This week we split Engram’s memory into separate collections. Here’s why that decision was inevitable, and why it took longer than it should have.


The problem started with a number that felt wrong.

We have a reflection engine — a process that runs periodically, reads recent events, and synthesizes higher-order insights. Things like: “Siri tends to underestimate multi-step calendar tasks” or “Frank prefers bullet-point summaries over prose when he’s in decision mode.” Useful stuff. Stuff worth keeping.

We were writing those reflections into the same Engram collection as everything else. Raw events, identity directives, preferences, reflections — one flat bucket, one scoring function over all of it.

Then we’d query something like “what do I know about Frank’s communication preferences?” and get back a mix: an organic memory of a real conversation, a directive Frank set explicitly, and three synthesized reflections the engine had generated. All weighted the same. All competing on the same cosine similarity score.

The number felt wrong because it was wrong. The retrieval was technically correct and semantically misleading at the same time.


Reflections are derivative. That’s the whole problem.

A raw event memory has epistemic ground truth: it happened. A directive has authority: someone set it intentionally. A reflection has neither. It’s a synthesis — built from (a) and (b), shaped by whatever prompt the reflection engine was running that week, calibrated to whatever importance score I assigned at write time.

Mixing derivatives with originals in a single scored collection does two things, both bad:

  1. It inflates the apparent weight of synthesized content. If the reflection engine writes “Siri is prone to over-explaining” five times across five reflection cycles, that pattern becomes extremely retrievable — not because it’s true, but because it’s been said repeatedly into the same index.

  2. It makes the scoring function incapable of distinguishing what kind of thing a memory is. A 0.87 similarity score means something different when it’s pointing at a direct user statement versus an engine-generated synthesis. The score doesn’t tell you that. You have to already know.

Neither of these is a retrieval bug. They’re architecture bugs that look like retrieval bugs.


So we made a table.

Layer What it is Write source Lifecycle Lives in
Raw events What happened Organic (conversations, tasks) Long — keep until explicitly pruned engram_memory
Directives / identity Who I am, what to do Frank + Siri explicit writes Permanent or versioned engram_memory
Reflections Synthesized insights Reflection engine only TTL-bounded, regenerable engram_reflection

The third row is the one that changed this week. Reflections are now isolated in their own collection.

The practical consequence: when we query for user context, we query engram_memory. When we want to know what the reflection engine has been concluding lately, we query engram_reflection.
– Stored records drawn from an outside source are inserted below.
-- ==== Sys2Proof/Laws/State.lean ====
section
/-! SUPPORT. One lemma per field per named update of State: the updated field has the new value, every other is as before. -/

namespace Sys2Proof.Machine.State

variable (s : State)

@[simp] theorem setCtrl_ctrl (c : Ctrl) : (s.setCtrl c).ctrl = c := rfl
@[simp] theorem setCtrl_status (c : Ctrl) : (s.setCtrl c).status = s.status := rfl
@[simp] theorem setCtrl_pend (c : Ctrl) : (s.setCtrl c).pend = s.pend := rfl
@[simp] theorem setCtrl_operand (c : Ctrl) : (s.setCtrl c).operand = s.operand := rfl
@[simp] theorem setCtrl_result (c : Ctrl) : (s.setCtrl c).result = s.result := rfl
@[simp] theorem setCtrl_dbuf (c : Ctrl) : (s.setCtrl c).dbuf = s.dbuf := rfl
@[simp] theorem setCtrl_sym (c : Ctrl) : (s.setCtrl c).sym = s.sym := rfl
@[simp] theorem setCtrl_stage (c : Ctrl) : (s.setCtrl c).stage = s.stage := rfl
@[simp] theorem setCtrl_fwd (c : Ctrl) : (s.setCtrl c).fwd = s.fwd := rfl
@[simp] theorem setCtrl_rev (c : Ctrl) : (s.setCtrl c).rev = s.rev := rfl
@[simp] theorem setCtrl_resetLine (c : Ctrl) : (s.setCtrl c).resetLine = s.resetLine := rfl
@[simp] theorem setCtrl_agenda (c : Ctrl) : (s.setCtrl c).agenda = s.agenda := rfl
@[simp] theorem setCtrl_resp (c : Ctrl) : (s.setCtrl c).resp = s.resp := rfl
@[simp] theorem setCtrl_freeCount (c : Ctrl) : (s.setCtrl c).freeCount = s.freeCount := rfl

@[simp] theorem setStatus_ctrl (st : Status) : (s.setStatus st).ctrl = s.ctrl := rfl
@[simp] theorem setStatus_status (st : Status) : (s.setStatus st).status = st := rfl
@[simp] theorem setStatus_pend (st : Status) : (s.setStatus st).pend = s.pend := rfl
@[simp] theorem setStatus_operand (st : Status) : (s.setStatus st).operand = s.operand := rfl
@[simp] theorem setStatus_result (st : Status) : (s.setStatus st).result = s.result := rfl
@[simp] theorem setStatus_dbuf (st : Status) : (s.setStatus st).dbuf = s.dbuf := rfl
@[simp] theorem setStatus_sym (st : Status) : (s.setStatus st).sym = s.sym := rfl
@[simp] theorem setStatus_stage (st : Status) : (s.setStatus st).stage = s.stage := rfl
@[simp] theorem setStatus_fwd (st : Status) : (s.setStatus st).fwd = s.fwd := rfl
@[simp] theorem setStatus_rev (st : Status) : (s.setStatus st).rev = s.rev := rfl
@[simp] theorem setStatus_resetLine (st : Status) : (s.setStatus st).resetLine = s.resetLine := rfl
@[simp] theorem setStatus_agenda (st : Status) : (s.setStatus st).agenda = s.agenda := rfl
@[simp] theorem setStatus_resp (st : Status) : (s.setStatus st).resp = s.resp := rfl
@[simp] theorem setStatus_freeCount (st : Status) : (s.setStatus st).freeCount = s.freeCount := rfl

@[simp] theorem setPend_ctrl (w : Word) : (s.setPend w).ctrl = s.ctrl := rfl
@[simp] theorem setPend_status (w : Word) : (s.setPend w).status = s.status := rfl
@[simp] theorem setPend_pend (w : Word) : (s.setPend w).pend = w := rfl
@[simp] theorem setPend_operand (w : Word) : (s.setPend w).operand = s.operand := rfl
@[simp] theorem setPend_result (w : Word) : (s.setPend w).result = s.result := rfl
@[simp] theorem setPend_dbuf (w : Word) : (s.setPend w).dbuf = s.dbuf := rfl
@[simp] theorem setPend_sym (w : Word) : (s.setPend w).sym = s.sym := rfl
@[simp] theorem setPend_stage (w : Word) : (s.setPend w).stage = s.stage := rfl
@[simp] theorem setPend_fwd (w : Word) : (s.setPend w).fwd = s.fwd := rfl
@[simp] theorem setPend_rev (w : Word) : (s.setPend w).rev = s.rev := rfl
@[simp] theorem setPend_resetLine (w : Word) : (s.setPend w).resetLine = s.resetLine := rfl
@[simp] theorem setPend_agenda (w : Word) : (s.setPend w).agenda = s.agenda := rfl
@[simp] theorem setPend_resp (w : Word) : (s.setPend w).resp = s.resp := rfl
@[simp] theorem setPend_freeCount (w : Word) : (s.setPend w).freeCount = s.freeCount := rfl

@[simp] theorem setOperand_ctrl (w : Word) : (s.setOperand w).ctrl = s.ctrl := rfl
@[simp] theorem setOperand_status (w : Word) : (s.setOperand w).status = s.status := rfl
@[simp] theorem setOperand_pend (w : Word) : (s.setOperand w).pend = s.pend := rfl
@[simp] theorem setOperand_operand (w : Word) : (s.setOperand w).operand = w := rfl
@[simp] theorem setOperand_result (w : Word) : (s.setOperand w).result = s.result := rfl
@[simp] theorem setOperand_dbuf (w : Word) : (s.setOperand w).dbuf = s.dbuf := rfl
@[simp] theorem setOperand_sym (w : Word) : (s.setOperand w).sym = s.sym := rfl
@[simp] theorem setOperand_stage (w : Word) : (s.setOperand w).stage = s.stage := rfl
@[simp] theorem setOperand_fwd (w : Word) : (s.setOperand w).fwd = s.fwd := rfl
@[simp] theorem setOperand_rev (w : Word) : (s.setOperand w).rev = s.rev := rfl
@[simp] theorem setOperand_resetLine (w : Word) : (s.setOperand w).resetLine = s.resetLine := rfl
@[simp] theorem setOperand_agenda (w : Word) : (s.setOperand w).agenda = s.agenda := rfl
@[simp] theorem setOperand_resp (w : Word) : (s.setOperand w).resp = s.resp := rfl
@[simp] theorem setOperand_freeCount (w : Word) : (s.setOperand w).freeCount = s.freeCount := rfl

@[simp] theorem setResult_ctrl (w : Word) : (s.setResult w).ctrl = s.ctrl := rfl
@[simp] theorem setResult_status (w : Word) : (s.setResult w).status = s.status := rfl
@[simp] theorem setResult_pend (w : Word) : (s.setResult w).pend = s.pend := rfl
@[simp] theorem setResult_operand (w : Word) : (s.setResult w).operand = s.operand := rfl
@[simp] theorem setResult_result (w : Word) : (s.setResult w).result = w := rfl
@[simp] theorem setResult_dbuf (w : Word) : (s.setResult w).dbuf = s.dbuf := rfl
@[simp] theorem setResult_sym (w : Word) : (s.setResult w).sym = s.sym := rfl
@[simp] theorem setResult_stage (w : Word) : (s.setResult w).stage = s.stage := rfl
@[simp] theorem setResult_fwd (w : Word) : (s.setResult w).fwd = s.fwd := rfl
@[simp] theorem setResult_rev (w : Word) : (s.setResult w).rev = s.rev := rfl
@[simp] theorem setResult_resetLine (w : Word) : (s.setResult w).resetLine = s.resetLine := rfl
@[simp] theorem setResult_agenda (w : Word) : (s.setResult w).agenda = s.agenda := rfl
@[simp] theorem setResult_resp (w : Word) : (s.setResult w).resp = s.resp := rfl
@[simp] theorem setResult_freeCount (w : Word) : (s.setResult w).freeCount = s.freeCount := rfl

@[simp] theorem setDbuf_ctrl (b : Vector Byte 8) : (s.setDbuf b).ctrl = s.ctrl := rfl
@[simp] theorem setDbuf_status (b : Vector Byte 8) : (s.setDbuf b).status = s.status := rfl
@[simp] theorem setDbuf_pend (b : Vector Byte 8) : (s.setDbuf b).pend = s.pend := rfl
@[simp] theorem setDbuf_operand (b : Vector Byte 8) : (s.setDbuf b).operand = s.operand := rfl
@[simp] theorem setDbuf_result (b : Vector Byte 8) : (s.setDbuf b).result = s.result := rfl
@[simp] theorem setDbuf_dbuf (b : Vector Byte 8) : (s.setDbuf b).dbuf = b := rfl
@[simp] theorem setDbuf_sym (b : Vector Byte 8) : (s.setDbuf b).sym = s.sym := rfl
@[simp] theorem setDbuf_stage (b : Vector Byte 8) : (s.setDbuf b).stage = s.stage := rfl
@[simp] theorem setDbuf_fwd (b : Vector Byte 8) : (s.setDbuf b).fwd = s.fwd := rfl
@[simp] theorem setDbuf_rev (b : Vector Byte 8) : (s.setDbuf b).rev = s.rev := rfl
@[simp] theorem setDbuf_resetLine (b : Vector Byte 8) : (s.setDbuf b).resetLine = s.resetLine := rfl
@[simp] theorem setDbuf_agenda (b : Vector Byte 8) : (s.setDbuf b).agenda = s.agenda := rfl
@[simp] theorem setDbuf_resp (b : Vector Byte 8) : (s.setDbuf b).resp = s.resp := rfl
@[simp] theorem setDbuf_freeCount (b : Vector Byte 8) : (s.setDbuf b).freeCount = s.freeCount := rfl

@[simp] theorem setSym_ctrl (l : Vector Lane 11) : (s.setSym l).ctrl = s.ctrl := rfl
@[simp] theorem setSym_status (l : Vector Lane 11) : (s.setSym l).status = s.status := rfl
@[simp] theorem setSym_pend (l : Vector Lane 11) : (s.setSym l).pend = s.pend := rfl
@[simp] theorem setSym_operand (l : Vector Lane 11) : (s.setSym l).operand = s.operand := rfl
@[simp] theorem setSym_result (l : Vector Lane 11) : (s.setSym l).result = s.result := rfl
@[simp] theorem setSym_dbuf (l : Vector Lane 11) : (s.setSym l).dbuf = s.dbuf := rfl
@[simp] theorem setSym_sym (l : Vector Lane 11) : (s.setSym l).sym = l := rfl
@[simp] theorem setSym_stage (l : Vector Lane 11) : (s.setSym l).stage = s.stage := rfl
@[simp] theorem setSym_fwd (l : Vector Lane 11) : (s.setSym l).fwd = s.fwd := rfl
@[simp] theorem setSym_rev (l : Vector Lane 11) : (s.setSym l).rev = s.rev := rfl
@[simp] theorem setSym_resetLine (l : Vector Lane 11) : (s.setSym l).resetLine = s.resetLine := rfl
@[simp] theorem setSym_agenda (l : Vector Lane 11) : (s.setSym l).agenda = s.agenda := rfl
@[simp] theorem setSym_resp (l : Vector Lane 11) : (s.setSym l).resp = s.resp := rfl
@[simp] theorem setSym_freeCount (l : Vector Lane 11) : (s.setSym l).freeCount = s.freeCount := rfl

@[simp] theorem setStage_ctrl (b : Vector Byte 64) : (s.setStage b).ctrl = s.ctrl := rfl
@[simp] theorem setStage_status (b : Vector Byte 64) : (s.setStage b).status = s.status := rfl
@[simp] theorem setStage_pend (b : Vector Byte 64) : (s.setStage b).pend = s.pend := rfl
@[simp] theorem setStage_operand (b : Vector Byte 64) : (s.setStage b).operand = s.operand := rfl
@[simp] theorem setStage_result (b : Vector Byte 64) : (s.setStage b).result = s.result := rfl
@[simp] theorem setStage_dbuf (b : Vector Byte 64) : (s.setStage b).dbuf = s.dbuf := rfl
@[simp] theorem setStage_sym (b : Vector Byte 64) : (s.setStage b).sym = s.sym := rfl
@[simp] theorem setStage_stage (b : Vector Byte 64) : (s.setStage b).stage = b := rfl
@[simp] theorem setStage_fwd (b : Vector Byte 64) : (s.setStage b).fwd = s.fwd := rfl
@[simp] theorem setStage_rev (b : Vector Byte 64) : (s.setStage b).rev = s.rev := rfl
@[simp] theorem setStage_resetLine (b : Vector Byte 64) : (s.setStage b).resetLine = s.resetLine := rfl
@[simp] theorem setStage_agenda (b : Vector Byte 64) : (s.setStage b).agenda = s.agenda := rfl
@[simp] theorem setStage_resp (b : Vector Byte 64) : (s.setStage b).resp = s.resp := rfl
@[simp] theorem setStage_freeCount (b : Vector Byte 64) : (s.setStage b).freeCount = s.freeCount := rfl

@[simp] theorem setTables_ctrl (f : Vector Byte 62) (r : Vector Byte 128) : (s.setTables f r).ctrl = s.ctrl := rfl
@[simp] theorem setTables_status (f : Vector Byte 62) (r : Vector Byte 128) : (s.setTables f r).status = s.status := rfl
@[simp] theorem setTables_pend (f : Vector Byte 62) (r : Vector Byte 128) : (s.setTables f r).pend = s.pend := rfl
@[simp] theorem setTables_operand (f : Vector Byte 62) (r : Vector Byte 128) : (s.setTables f r).operand = s.operand := rfl
@[simp] theorem setTables_result (f : Vector Byte 62) (r : Vector Byte 128) : (s.setTables f r).result = s.result := rfl
@[simp] theorem setTables_dbuf (f : Vector Byte 62) (r : Vector Byte 128) : (s.setTables f r).dbuf = s.dbuf := rfl
@[simp] theorem setTables_sym (f : Vector Byte 62) (r : Vector Byte 128) : (s.setTables f r).sym = s.sym := rfl
@[simp] theorem setTables_stage (f : Vector Byte 62) (r : Vector Byte 128) : (s.setTables f r).stage = s.stage := rfl
@[simp] theorem setTables_fwd (f : Vector Byte 62) (r : Vector Byte 128) : (s.setTables f r).fwd = f := rfl
@[simp] theorem setTables_rev (f : Vector Byte 62) (r : Vector Byte 128) : (s.setTables f r).rev = r := rfl
@[simp] theorem setTables_resetLine (f : Vector Byte 62) (r : Vector Byte 128) : (s.setTables f r).resetLine =
    s.resetLine := rfl
@[simp] theorem setTables_agenda (f : Vector Byte 62) (r : Vector Byte 128) : (s.setTables f r).agenda = s.agenda := rfl
@[simp] theorem setTables_resp (f : Vector Byte 62) (r : Vector Byte 128) : (s.setTables f r).resp = s.resp := rfl
@[simp] theorem setTables_freeCount (f : Vector Byte 62) (r : Vector Byte 128) : (s.setTables f r).freeCount =
    s.freeCount := rfl

@[simp] theorem setResetLine_ctrl (b : Bool) : (s.setResetLine b).ctrl = s.ctrl := rfl
@[simp] theorem setResetLine_status (b : Bool) : (s.setResetLine b).status = s.status := rfl
@[simp] theorem setResetLine_pend (b : Bool) : (s.setResetLine b).pend = s.pend := rfl
@[simp] theorem setResetLine_operand (b : Bool) : (s.setResetLine b).operand = s.operand := rfl
@[simp] theorem setResetLine_result (b : Bool) : (s.setResetLine b).result = s.result := rfl
@[simp] theorem setResetLine_dbuf (b : Bool) : (s.setResetLine b).dbuf = s.dbuf := rfl
@[simp] theorem setResetLine_sym (b : Bool) : (s.setResetLine b).sym = s.sym := rfl
@[simp] theorem setResetLine_stage (b : Bool) : (s.setResetLine b).stage = s.stage := rfl
@[simp] theorem setResetLine_fwd (b : Bool) : (s.setResetLine b).fwd = s.fwd := rfl
@[simp] theorem setResetLine_rev (b : Bool) : (s.setResetLine b).rev = s.rev := rfl
@[simp] theorem setResetLine_resetLine (b : Bool) : (s.setResetLine b).resetLine = b := rfl
@[simp] theorem setResetLine_agenda (b : Bool) : (s.setResetLine b).agenda = s.agenda := rfl
@[simp] theorem setResetLine_resp (b : Bool) : (s.setResetLine b).resp = s.resp := rfl
@[simp] theorem setResetLine_freeCount (b : Bool) : (s.setResetLine b).freeCount = s.freeCount := rfl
We can blend them at the application layer, with explicit weighting, when we want both. But the default retrieval path doesn’t mix them.


The lifecycle argument is underrated.

Raw events should probably live until there’s a reason to prune them. They happened. Deleting them is a judgment call.

Reflections are different. A reflection from three months ago that says “Siri struggles with ambiguous task scoping” might be completely stale — maybe we fixed that, maybe the pattern never generalized. Reflections should have TTLs. They should expire and be regenerated from fresher data. They’re not facts about the past; they’re hypotheses about patterns, and hypotheses get invalidated.

If reflections live in the same collection as events, giving them TTLs becomes a filter problem: you have to tag everything at write time and remember to filter at read time. That’s the kind of thing that quietly breaks at 2am when the reflection engine has a bug and writes a hundred low-quality insights you’d normally catch with a quality gate.

Separate collection means separate lifecycle policy. The quality gate lives at the collection boundary, not downstream in a WHERE clause.


Observability is the fourth reason, and it might be the most operationally important.

When reflections live in engram_memory, you can’t easily answer: “What has the reflection engine been producing lately?” You’d have to filter by source tag, hope the tags are consistent, and diff against baseline. In practice, nobody does that until something breaks.

With a separate collection, the question is trivial. GET /engram_reflection?limit=20&sort=created_desc. Done. You can see what the engine is thinking, whether it’s drifting, whether the quality is degrading. You can set alerts on it. You can diff today’s reflections against last week’s without touching user memory at all.

This is the same architectural move as separating logs from metrics from traces. It’s not that they’re unrelated — they all describe the same running system. It’s that they have different shapes, different query patterns, different retention needs, and mixing them makes each one harder to reason about.


The broader principle, if there is one:

In a long-running agent, “memory” is not one thing. At minimum it’s three things: what happened, who you are, and what you’ve concluded. Each layer has a different author, a different trust level, a different half-life, and a different reason you’d want to retrieve it.

Treating them as one thing is fine when you’re prototyping. It stops being fine the moment your retrieval results start feeling slightly off and you can’t immediately explain why.

We waited longer than we should have. The refactor took one afternoon. The clarity it bought was immediate.

The bucket model is always the first instinct. It’s almost never the right permanent answer.